WINNIPEG — Police in Winnipeg are investigating graffiti at the headquarters of the Manitoba RCMP, the Canadian Museum For Human Rights and a politician’s office.

The buildings, as well as a monument outside the RCMP office, were spray-painted with slogans that appear to be linked to protests against a planned natural gas pipeline through Wet’suwet’en First Nation land in British Columbia.

One phrase read “Land back” and another said “Shut Down KKKanada.”

Others were written outside the constituency office of federal Northern Affairs Minister Dan Vandal — the same office that was occupied by protesters for more than a week earlier this month.

Police said in a written statement that they are investigating the three instances of graffiti as being linked, but not as a hate crime.

Manitoba Justice Minister Cliff Cullen denounced the vandalism and said the provincial government is eyeing a proposed law in Alberta that would stiffen penalties for protesters who shut down critical economic infrastructure, including railways.

“Certainly when it comes to vandalism like this, again, it’s just so unfortunate that people will stoop to these types of endeavours,” Cullen said Wednesday.

“We will stand beside the police. We know they’re facing challenges. They have a difficult job to do, but certainly they use their expertise in making the decisions they do.”

A bill mentioned in Alberta’s throne speech Tuesday proposes penalties for individuals be up to $10,000 for a first offence and up to $25,000 for each subsequent day a blockade or protest remained in place.

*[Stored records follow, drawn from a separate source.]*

-- ==== Sys2Proof/Syntax.lean ====
section
/-! DEFINITION. The ten operations of the block, one constructor per row of spec/opcode_table.json
(30_encoding.md R90).

Operands are kept as the operation word carries them (R95); the widths of their types are the widths of
their fields (R92 to R94), so every term is encodable. -/

namespace Sys2Proof

/-- An operation (00_scope.md R16), the block's instruction. -/
inductive Instr where
  /-- `RISE ts`: a rising edge, `ts` microseconds after the falling edge before it (41_frame_assembler.md R136). -/
  | rise (ts : Micros)
  /-- `FALL ts`: a falling edge, `ts` microseconds after the rising edge before it (41_frame_assembler.md R139). -/
  | fall (ts : Micros)
  /-- `WTICK`: a watchdog tick (41_frame_assembler.md R151). -/
  | wtick
  /-- `PTICK`: a PWM tick (44_pwm_engine.md R216). -/
  | ptick
  /-- `KEYRD`: poll the current key (42_frame_validator.md R174). -/
  | keyrd
  /-- `DBSTEP k`: one debouncer step with the polled key `k`, 0 for none (43_key_debouncer.md R191). -/
  | dbstep (k : Byte)
  /-- `POLL`: `KEYRD` and then `DBSTEP` of its result (43_key_debouncer.md R205). -/
  | poll
  /-- `SETDUTY v`: set the duty level; `v` is a two's-complement byte (44_pwm_engine.md R220). -/
  | setduty (v : Byte)
  /-- `SETEN ch, en`: set one channel's enable flag (44_pwm_engine.md R224). -/
  | seten (ch : Byte) (en : Bool)
  /-- `RESET` (45_system.md R240). -/
  | reset
deriving DecidableEq, Repr

end Sys2Proof
end

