-- ==== Sys2Proof/Machine/Operands.lean ====
section
/-! DEFINITION. The operand forms (30_encoding.md R95): how an operation reads its operand fields. -/

namespace Sys2Proof.Machine

/-- A timestamp as a number of microseconds, never scaled (30_encoding.md R95). -/
def microseconds (ts : Micros) : Nat := ts.toNat

/-- The duty operand as a mathematical integer, -128..127 (30_encoding.md R93, R95). -/
def dutyInteger (v : Byte) : Int := v.toInt

/-- The channel index of `SETEN`, 0..255 (30_encoding.md R94). -/
def channelIndex (ch : Byte) : Nat := ch.toNat

/-- `clamp_duty(x)` (44_pwm_engine.md R221). -/
def clampDuty (x : Int) : BitVec 4 :=
  if x < 0 then 0 else if 10 < x then 10 else BitVec.ofInt 4 x

end Sys2Proof.Machine
end

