-- ==== Sys2Proof/Machine/Step.lean ====
section
/-! DEFINITION. One step of the block: the operation the environment presents, performed as one atomic
transition (20_memory.md R63, R70). -/

namespace Sys2Proof.Machine

/-- Perform the operation a word encodes; a reserved word is refused (30_encoding.md R96). -/
def perform (w : Word) (s : State) : Host.Outcome State Fault Refusal :=
  match decode w with
  | .error e => refuseReserved w e
  | .ok i => exec i s

/-- One step. An illegal configuration is refused (00_scope.md R10); with `op_valid` = 0 nothing is
performed; otherwise the word on the operation port is performed (20_memory.md R63). -/
def step (s : State) : Host.Outcome State Fault Refusal :=
  match s.cfg.check with
  | some e => .refused (.illegalConfiguration e)
  | none =>
    match presented s with
    | none => idleStep s
    | some w => perform w (taken s)

/-- The state with the instruction of a table row on the operation port, so that the very next step performs
it (notes/assumptions/1.md). -/
def State.withFetchWord (s : State) (nbits w : Nat) : State := presentNext (tableWord nbits w) s

end Sys2Proof.Machine
end

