/-! ## KeyDebouncer -/

/-- 43_key_debouncer.md R195 to R200: the four cases of a debouncer step, with the event each emits; nothing outside
the debouncer changes. -/
def Obligations.DebouncerStepFollowsItsCases : Prop :=
  ∀ (s : State) (k : Byte), ∃ (b : DebounceState) (e : Option Event),
    exec (.dbstep k) s = .next { s with debouncer := b, result := .none, event := e } ∧
    (k ≠ s.debouncer.lastKey →
      b = { lastKey := k, repeatCount := 0, debounceTimer := s.cfg.debounceWindow } ∧
      e = if k = 0 then none else some { kind := .press, key := k }) ∧
    (k = s.debouncer.lastKey → k ≠ 0 → 0 < s.debouncer.debounceTimer.toNat →
      b = { s.debouncer with debounceTimer := s.debouncer.debounceTimer - 1 } ∧ e = none) ∧
    (k = s.debouncer.lastKey → k ≠ 0 → s.debouncer.debounceTimer.toNat = 0 →
      k ∈ s.cfg.whitelist → s.cfg.holdThreshold.toNat ≤ min (s.debouncer.repeatCount.toNat + 1) 255 →
      b = { s.debouncer with repeatCount := s.cfg.repeatReload } ∧ e = some { kind := .repeatEv, key := k }) ∧
    (k = s.debouncer.lastKey → k ≠ 0 → s.debouncer.debounceTimer.toNat = 0 →
      (k ∉ s.cfg.whitelist ∨ min (s.debouncer.repeatCount.toNat + 1) 255 < s.cfg.holdThreshold.toNat) →
      b = { s.debouncer with
        repeatCount := BitVec.ofNat 8 (min (s.debouncer.repeatCount.toNat + 1) 255) } ∧ e = none) ∧
    (k = s.debouncer.lastKey → k = 0 →
      b = { s.debouncer with debounceTimer := BitVec.ofNat 4 (s.debouncer.debounceTimer.toNat - 1) } ∧ e = none)

/-- 43_key_debouncer.md R201 (a), (b): a non-zero key held for any number of polls is dispatched once, on the first
of them; a key outside the whitelist emits nothing more. -/
def Obligations.HeldKeyIsPressedOnce : Prop :=
  ∀ (s : State) (k : Byte) (n : Nat), k ≠ 0 → k ≠ s.debouncer.lastKey →
    (eventsAlong (List.replicate (n + 1) (.dbstep k)) s).filter (fun e => decide (e.kind = .press)) =
      [{ kind := .press, key := k }] ∧
    (k ∉ s.cfg.whitelist →
      eventsAlong (List.replicate (n + 1) (.dbstep k)) s = [{ kind := .press, key := k }])

/-- 43_key_debouncer.md R198: the first repeat event of a held whitelisted key comes on the (W + H)-th `DBSTEP`
after the press poll, and later ones every H - RL polls. -/
def Obligations.HeldWhitelistedKeyRepeatsOnItsCadence : Prop :=
  ∀ (s : State) (k : Byte) (m : Nat), s.cfg.legal = true → k ∈ s.cfg.whitelist → k ≠ s.debouncer.lastKey →
    let polls := s.cfg.debounceWindow.toNat + s.cfg.holdThreshold.toNat +
      m * (s.cfg.holdThreshold.toNat - s.cfg.repeatReload.toNat)
    eventsAlong (List.replicate polls (.dbstep k)) s =
      { kind := .press, key := k } :: List.replicate m { kind := .repeatEv, key := k } ∧
    eventsAlong (List.replicate (polls + 1) (.dbstep k)) s =
      { kind := .press, key := k } :: List.replicate (m + 1) { kind := .repeatEv, key := k }
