theorem encode_fixedBits (i : Instr) : encode i &&& i.row.mask = i.row.matchBits := by
  cases i with
  | rise ts => exact Laws.EncodedFixedBits.rise ts
  | fall ts => exact Laws.EncodedFixedBits.fall ts
  | wtick => exact Laws.EncodedFixedBits.wtick
  | ptick => exact Laws.EncodedFixedBits.ptick
  | keyrd => exact Laws.EncodedFixedBits.keyrd
  | dbstep k => exact Laws.EncodedFixedBits.dbstep k
  | poll => exact Laws.EncodedFixedBits.poll
  | setduty v => exact Laws.EncodedFixedBits.setduty v
  | seten ch en => exact Laws.EncodedFixedBits.seten ch en
  | reset => exact Laws.EncodedFixedBits.reset

/-- An operand in the low bits, over fixed bits that are 0 there, is what those bits of the word hold. -/
theorem extractLsb'_or_setWidth {n : Nat} (hn : n ≤ 32) {m : Word} (hm : m.extractLsb' 0 n = 0#n) (x : BitVec n) :
    (m ||| x.setWidth 32).extractLsb' 0 n = x := by
  rw [BitVec.extractLsb'_or, hm, BitVec.zero_or, BitVec.extractLsb'_setWidth_of_le (by omega),
    BitVec.extractLsb'_eq_self]

theorem tsField_or {m : Word} (hm : tsField m = 0) (ts : Micros) : tsField (m ||| ts.setWidth 32) = ts :=
  extractLsb'_or_setWidth (by decide) hm ts

theorem byteField_or {m : Word} (hm : byteField m = 0) (k : Byte) : byteField (m ||| k.setWidth 32) = k :=
  extractLsb'_or_setWidth (by decide) hm k

theorem channelField_encode_seten (ch : Byte) (en : Bool) : channelField (encode (.seten ch en)) = ch := by
  ext i hi
  interval_cases i <;> simp [channelField, encode, Instr.row, OpRow.matchBits, operandBits]

theorem enableField_encode_seten (ch : Byte) (en : Bool) : enableField (encode (.seten ch en)) = en := by
  simp [enableField, encode, Instr.row, OpRow.matchBits, operandBits]

/-- The operands come back out of the word they were placed in (30_encoding.md R95). -/
theorem assemble_encode (i : Instr) : i.row.assemble (encode i) = i := by
  cases i with
  | rise ts => exact congrArg Instr.rise (tsField_or (m := OpRow.rise.matchBits) (by decide) ts)
  | fall ts => exact congrArg Instr.fall (tsField_or (m := OpRow.fall.matchBits) (by decide) ts)
  | dbstep k => exact congrArg Instr.dbstep (byteField_or (m := OpRow.dbstep.matchBits) (by decide) k)
  | setduty v => exact congrArg Instr.setduty (byteField_or (m := OpRow.setduty.matchBits) (by decide) v)
  | seten ch en => exact congrArg₂ Instr.seten (channelField_encode_seten ch en) (enableField_encode_seten ch en)
  | wtick | ptick | keyrd | poll | reset => rfl

theorem decode_encode (i : Instr) : decode (encode i) = .ok i := by
  rw [decode_of_fixedBits (encode_fixedBits i), assemble_encode]

theorem tableWord_toNat (w : Word) : tableWord 32 w.toNat = w := by
  rw [tableWord, Nat.mod_eq_of_lt w.isLt, BitVec.ofNat_toNat, BitVec.setWidth_eq]

end Sys2Proof
end

section
/-! What a step does with the levels of the operation port (20_memory.md R63). -/

namespace Sys2Proof.Machine

theorem legal_iff_check_eq_none (c : Config) : c.legal = true ↔ c.check = none := Option.isNone_iff_eq_none

/-- Nothing is presented exactly when the next levels, if there are any, have `op_valid` = 0. -/
theorem presented_eq_none_iff (s : State) : presented s = none ↔ ∀ p ∈ s.opPort.head?, p.opValid = false := by
  cases h : s.opPort with
  | nil => simp [presented, h]
  | cons p rest => simp [presented_cons s p rest h]

theorem step_of_presented {s : State} {w : Word} {i : Instr} (hlegal : s.cfg.legal = true)
    (hpresented : presented s = some w) (hdecode : decode w = .ok i) : step s = exec i (taken s) := by
  simp only [step, (legal_iff_check_eq_none s.cfg).1 hlegal, hpresented, perform, hdecode]

theorem step_of_nothing_presented {s : State} (hlegal : s.cfg.legal = true) (hpresented : presented s = none) :
    step s = idleStep s := by
  simp only [step, (legal_iff_check_eq_none s.cfg).1 hlegal, hpresented]

/-- Settles O6. -/
theorem stepPerformsThePresentedOperation : Obligations.StepPerformsThePresentedOperation := by
  intro s w rest i hlegal hport hdecode
  have hpresented : presented s = some w := presented_cons s _ rest hport
  have htaken : taken s = { s with opPort := rest } := by rw [taken, hport, List.tail_cons]
  rw [step_of_presented hlegal hpresented hdecode, htaken]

Cullen said he has asked his officials to review the bill, given the effect the protests are having across Canada.

“We know there is implications to individuals, implications to the economy, and certainly Alberta recognized that,” Cullen said.

“We will obviously review their legislation and see what steps we may or may not take into the future.”

The Manitoba Keewatinowi Okimakanak, a political advocacy organization for First Nations, said supporters of the Wet’suwet’en hereditary chiefs need to remain respectful and peaceful.

“We must remember that peaceful protests are legal in Canada,” MKO Grand Chief Garrison Settee said in a statement Wednesday. 

“They have been used numerous times throughout the history of this country to fight injustice and to bring fair and just treatment to disadvantaged and minority groups, which has led to the improvement of our democracy.”

An anti-pipeline demonstration shut down Winnipeg’s busiest downtown intersection — Portage Avenue and Main Street — during Wednesday’s afternoon rush hour. A few hundred protesters held a round dance across the historic junction and waved flags and placards. 

Police diverted traffic at least a block away in each direction.